A similar scenario could occur in which patients paid out of pocket for medication while awaiting special authorization. In a simulation study of this form of misclassified person-time, Gamble et al. found substantial bias of the hazard ratio for mortality for new users of metformin versus sulfonylureas as an increasing proportion of users of metformin were misclassified as non-users while awaiting special authorization [25]. There is also evidence suggesting that the days-supply associated with the prescription, which is used to determine periods of continuous use and discontinuation (for an as-treated analysis) is not uniformly recorded. In Ontario, investigators studied the pattern of days-supply for osteoporosis medications and found that those filled for patients in a long-term care facility were substantially shorter than those for community-dwelling patients [26].

In addition, the effects of the treatment often vary considerably with time [27], and by misidentifying the start of therapy the comparison groups may not reflect the same duration of treatment. These problems would be most pronounced when the duration of follow-up is relatively short, the hazard is not constant, and the extent of misclassification differs between the groups. While within-subject study designs such as the case-crossover [28] and self-controlled case series [29, 30] minimize bias due to confounding by time-invariant characteristics and comorbidities, they remain susceptible to bias due to misclassification of exposure.

Clinical Outcomes

The ability to study rare clinical outcomes in a very large, population-based sample is a potential strength of claims data, but likewise a source of concern due to potential misclassification. Outcomes such as death are considered reliable in some data sources while they are only observed when they occur in the hospital in other data sources [31]. Clinical events may be acute and result in hospitalization (such as hip fracture) or chronic with or without specific clinical interventions (such as type II diabetes). The degree of misclassification of these outcomes can vary considerably.

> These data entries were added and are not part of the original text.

-- ==== Sys2Proof/Tests/Slice0.lean ====
section
/-! SUPPORT. Tests: words written out from the encoding (30_encoding.md), the numbers of 95_test_vectors.md (V and P rows),
and one witness for the hypotheses of each statement. -/

namespace Sys2Proof.Tests

open Sys2Proof Sys2Proof.Machine

/-! ## Decoding: field C, field B, field A, Z, OP written out bit by bit from R45 and R47 -/

theorem test_decode_reference_step :
    decode (0b00000000#8 ++ 0b00000001#8 ++ 0b11111111#8 ++ 0b00000#5 ++ 0b000#3) = .command (.referenceStep 0xFF 0x01) := by
  decide

theorem test_decode_fast_step :
    decode (0b00000000#8 ++ 0b00111100#8 ++ 0b10100101#8 ++ 0b00000#5 ++ 0b001#3) = .command (.fastStep 0xA5 0x3C) := by
  decide

theorem test_decode_fold_n :
    decode (0b00000000#8 ++ 0b00001001#8 ++ 0b11111111#8 ++ 0b00000#5 ++ 0b010#3) = .command (.foldN 0xFF 9) := by
  decide

theorem test_decode_combine_2 :
    decode (0b00000000#8 ++ 0b00000001#8 ++ 0b11000000#8 ++ 0b00000#5 ++ 0b011#3) = .command (.combine2 0xC0 0x01) := by
  decide

theorem test_decode_combine_3 :
    decode (0b00000011#8 ++ 0b00000010#8 ++ 0b00000001#8 ++ 0b00000#5 ++ 0b100#3) =
      .command (.combine3 0x01 0x02 0x03) := by
  decide

/-- V7: the unused byte C is ignored. -/
theorem test_decode_unused_c : decode 0xAB010000 = .command (.referenceStep 0x00 0x01) := by decide

/-- V7: OP = 5, 6, 7. -/
theorem test_decode_reserved_opcode :
    decode 0x00000005 = .illegal (.reservedOpcode 5) ∧ decode 0x00000006 = .illegal (.reservedOpcode 6) ∧
    decode 0x12345607 = .illegal (.reservedOpcode 7) := by decide

/-- V7: Z ≠ 0, also with a legal OP. -/
theorem test_decode_reserved_field :
    decode 0x00010008 = .illegal (.reservedField 1) ∧ decode 0x00010009 = .illegal (.reservedField 1) ∧
    decode 0x000000FC = .illegal (.reservedField 31) ∧ decode 0xFFFFFFFF = .illegal (.reservedField 31) := by decide

/-- The opcode table's words with nothing above their 8 fixed bits, and its nearest refused neighbour. -/
theorem test_decode_table_word :
    decodeTableWord 8 0x00 = some (.referenceStep 0 0) ∧ decodeTableWord 8 0x04 = some (.combine3 0 0 0) ∧
    decodeTableWord 8 0x05 = none ∧ decodeTableWord 32 0x0009FF02 = some (.foldN 0xFF 9) := by decide

/-- R35: a listing's four bytes, bits 7:0 first. -/
theorem test_word_of_listing : wordOfListing 0x01 0xA5 0x3C 0x00 = 0x003CA501 := by decide

/-! ## WellFormed: a word each check refuses, beside its nearest accepted one -/

theorem test_legal_word_opcode : legalWord 0x00000005 = false ∧ legalWord 0x00000004 = true := by decide

theorem test_legal_word_reserved : legalWord 0x00010008 = false ∧ legalWord 0x00010000 = true := by decide

theorem test_canonical_word :
    canonicalWord 0xAB010000 = false ∧ canonicalWord 0x00010000 = true ∧ canonicalWord 0xAB010004 = true ∧
    canonicalWord 0x00000005 = false := by decide

/-! ## The datapath -/

/-- V2, POLY = 0x93. -/
theorem test_shift1_93 :
    [shift1 0x93 0x00 false, shift1 0x93 0x00 true, shift1 0x93 0x80 false, shift1 0x93 0x80 true,
      shift1 0x93 0x7F false, shift1 0x93 0x7F true, shift1 0x93 0xFF true, shift1 0x93 0x93 false,
      shift1 0x93 0x93 true, shift1 0x93 0x49 true, shift1 0x93 0xC9 false, shift1 0x93 0x40 false] =
    [0x00, 0x93, 0x93, 0x00, 0xFE, 0x6D, 0xFE, 0xB5, 0x26, 0x01, 0x01, 0x80] := by decide

/-- V2, POLY = 0x07. -/
theorem test_shift1_07 :
    [shift1 0x07 0x80 false, shift1 0x07 0x7F true, shift1 0x07 0x93 false, shift1 0x07 0x49 true,
      shift1 0x07 0xC9 false] = [0x07, 0xF9, 0x21, 0x95, 0x95] := by decide

/-- V4 rows 1, 2, 4, 6, 8, 10, 13, 17, 19, 20. -/
theorem test_reference_step_93 :
    [refStep 0x93 0x00 0x00, refStep 0x93 0x00 0x01, refStep 0x93 0x00 0x80, refStep 0x93 0xFF 0x00,
      refStep 0x93 0xFF 0x01, refStep 0x93 0x93 0x00, refStep 0x93 0xA5 0x3C, refStep 0x93 0x12 0x34,
      refStep 0x93 0x10 0x01, refStep 0x93 0xBE 0x39] =
    [0x00, 0x93, 0x5C, 0x19, 0x8A, 0xB8, 0x6C, 0x5B, 0x51, 0x83] := by decide

/-- V8. -/
theorem test_reference_step_07 :
    [refStep 0x07 0x00 0x01, refStep 0x07 0xFF 0x00, refStep 0x07 0xA5 0x3C] = [0x07, 0xF3, 0xC6] := by decide

/-- V3, the whole table at POLY = 0x93. -/
theorem test_table_93 : table 0x93 =
    [0x00, 0x93, 0xB5, 0x26, 0xF9, 0x6A, 0x4C, 0xDF, 0x61, 0xF2, 0xD4, 0x47, 0x98, 0x0B, 0x2D, 0xBE] ++
    [0xC2, 0x51, 0x77, 0xE4, 0x3B, 0xA8, 0x8E, 0x1D, 0xA3, 0x30, 0x16, 0x85, 0x5A, 0xC9, 0xEF, 0x7C] ++
    [0x17, 0x84, 0xA2, 0x31, 0xEE, 0x7D, 0x5B, 0xC8, 0x76, 0xE5, 0xC3, 0x50, 0x8F, 0x1C, 0x3A, 0xA9] ++
    [0xD5, 0x46, 0x60, 0xF3, 0x2C, 0xBF, 0x99, 0x0A, 0xB4, 0x27, 0x01, 0x92, 0x4D, 0xDE, 0xF8, 0x6B] ++
    [0x2E, 0xBD, 0x9B, 0x08, 0xD7, 0x44, 0x62, 0xF1, 0x4F, 0xDC, 0xFA, 0x69, 0xB6, 0x25, 0x03, 0x90] ++
    [0xEC, 0x7F, 0x59, 0xCA, 0x15, 0x86, 0xA0, 0x33, 0x8D, 0x1E, 0x38, 0xAB, 0x74, 0xE7, 0xC1, 0x52] ++
    [0x39, 0xAA, 0x8C, 0x1F, 0xC0, 0x53, 0x75, 0xE6, 0x58, 0xCB, 0xED, 0x7E, 0xA1, 0x32, 0x14, 0x87] ++
    [0xFB, 0x68, 0x4E, 0xDD, 0x02, 0x91, 0xB7, 0x24, 0x9A, 0x09, 0x2F, 0xBC, 0x63, 0xF0, 0xD6, 0x45] ++
    [0x5C, 0xCF, 0xE9, 0x7A, 0xA5, 0x36, 0x10, 0x83, 0x3D, 0xAE, 0x88, 0x1B, 0xC4, 0x57, 0x71, 0xE2] ++
    [0x9E, 0x0D, 0x2B, 0xB8, 0x67, 0xF4, 0xD2, 0x41, 0xFF, 0x6C, 0x4A, 0xD9, 0x06, 0x95, 0xB3, 0x20] ++
    [0x4B, 0xD8, 0xFE, 0x6D, 0xB2, 0x21, 0x07, 0x94, 0x2A, 0xB9, 0x9F, 0x0C, 0xD3, 0x40, 0x66, 0xF5] ++
    [0x89, 0x1A, 0x3C, 0xAF, 0x70, 0xE3, 0xC5, 0x56, 0xE8, 0x7B, 0x5D, 0xCE, 0x11, 0x82, 0xA4, 0x37] ++
    [0x72, 0xE1, 0xC7, 0x54, 0x8B, 0x18, 0x3E, 0xAD, 0x13, 0x80, 0xA6, 0x35, 0xEA, 0x79, 0x5F, 0xCC] ++
    [0xB0, 0x23, 0x05, 0x96, 0x49, 0xDA, 0xFC, 0x6F, 0xD1, 0x42, 0x64, 0xF7, 0x28, 0xBB, 0x9D, 0x0E] ++
    [0x65, 0xF6, 0xD0, 0x43, 0x9C, 0x0F, 0x29, 0xBA, 0x04, 0x97, 0xB1, 0x22, 0xFD, 0x6E, 0x48, 0xDB] ++
    [0xA7, 0x34, 0x12, 0x81, 0x5E, 0xCD, 0xEB, 0x78, 0xC6, 0x55, 0x73, 0xE0, 0x3F, 0xAC, 0x8A, 0x19] := by
  decide +kernel

/-- V4 rows 13 and 18. -/
theorem test_fast_step_93 : fastStep 0x93 0xA5 0x3C = 0x6C ∧ fastStep 0x93 0x93 0x02 = 0x0D := by decide +kernel

/-- V5 rows 5, 6, 12, 13, 14 (its fourth byte is not read). -/
theorem test_fold_93 :
    fold 0x93 0x00 [0x01, 0x02] 2 = 0x0D ∧ fold 0x93 0x00 [0x02, 0x01] 2 = 0x70 ∧
    fold 0x93 0x00 [0x31, 0x32, 0x33, 0x34, 0x35, 0x36, 0x37, 0x38, 0x39] 9 = 0x83 ∧
    fold 0x93 0xFF [0x31, 0x32, 0x33, 0x34, 0x35, 0x36, 0x37, 0x38, 0x39] 9 = 0x80 ∧
    fold 0x93 0x00 [0x01, 0x02, 0x03, 0xEE] 3 = 0x2D := by decide +kernel

/-- V5 rows 16 and 18, the largest count; V8's check value at POLY = 0x07. -/
theorem test_fold_bounds :
    fold 0x93 0x00 ((List.range 255).map fun i => BitVec.ofNat 8 i) 255 = 0x4C ∧
    fold 0x93 0xFF ((List.range 255).map fun i => BitVec.ofNat 8 i) 255 = 0xB3 ∧
    fold 0x07 0x00 [0x31, 0x32, 0x33, 0x34, 0x35, 0x36, 0x37, 0x38, 0x39] 9 = 0xF4 := by decide +kernel

/-- V6 rows 2, 5 and 7, at both seeds. -/
theorem test_combine_93 :
    fastStep 0x93 (fastStep 0x93 0x00 0x02) 0x01 = 0x70 ∧ fastStep 0x93 (fastStep 0x93 0xFF 0x02) 0x01 = 0x40 ∧
    fastStep 0x93 (fastStep 0x93 0xFF 0xC0) 0x01 = 0xED ∧
    fastStep 0x93 (fastStep 0x93 (fastStep 0x93 0xFF 0x01) 0x02) 0x03 = 0xF8 := by decide +kernel

/-! ## The machine: one step on a small state -/

/-- An idle engine that holds a response, with a word offered and a buffer served. -/
def idle (w : Word) (buf : List Byte) : State :=
  { r := 0x93, busy := false, rspValid := true, rspFault := false, bufReq := false, opr := 1, a := 0, b := 1, c := 0
    d := 0, k := 0, i := 0, rst := false, cmdValid := true, cmd := w, buf := Memory.ofBytes buf, faults := 0, draws := 1 }

/-- An engine inside a fold of `n` bytes, at index `i`. -/
def folding (i n : Byte) (buf : List Byte) : State :=
  { idle 0x00010001 buf with busy := true, rspValid := false, bufReq := decide (i ≠ n), opr := 2, b := n, i := i }

/-- An engine inside a bit-serial step with `k` shifts left. -/
def shifting (r d : Byte) (k : BitVec 4) : State :=
  { idle 0x00000000 [] with r := r, busy := true, rspValid := false, opr := 0, d := d, k := k }

theorem folding_served_inv : (folding 0 1 [0x07]).Inv := by
  refine ⟨Memory.wf_ofBytes _, ?_, ?_, ?_, ?_⟩ <;> decide

theorem folding_last_inv : (folding 254 255 [0x07]).Inv := by
  refine ⟨Memory.wf_ofBytes _, ?_, ?_, ?_, ?_⟩ <;> decide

Medical procedures are considered reliable in billing data given the close relationship and regulated nature of billings for procedures and physician payment. ICD-9 procedure codes, used by hospitals to bill for the facility component of charges, are not sufficiently specific in many instances, while CPT codes, used by physicians to bill for their services, are more specific.

The importance of validating clinical outcomes has been appreciated since the early days of studies conducted using health care claims data as a means by which to assure that a highly specific outcome definition was devised. These are routinely based on an algorithm that may include multiple instances of a given diagnosis code on unique service dates, prescription fills, claims from an inpatient setting, and/or specific procedures to maximize the specificity of the outcome [32••].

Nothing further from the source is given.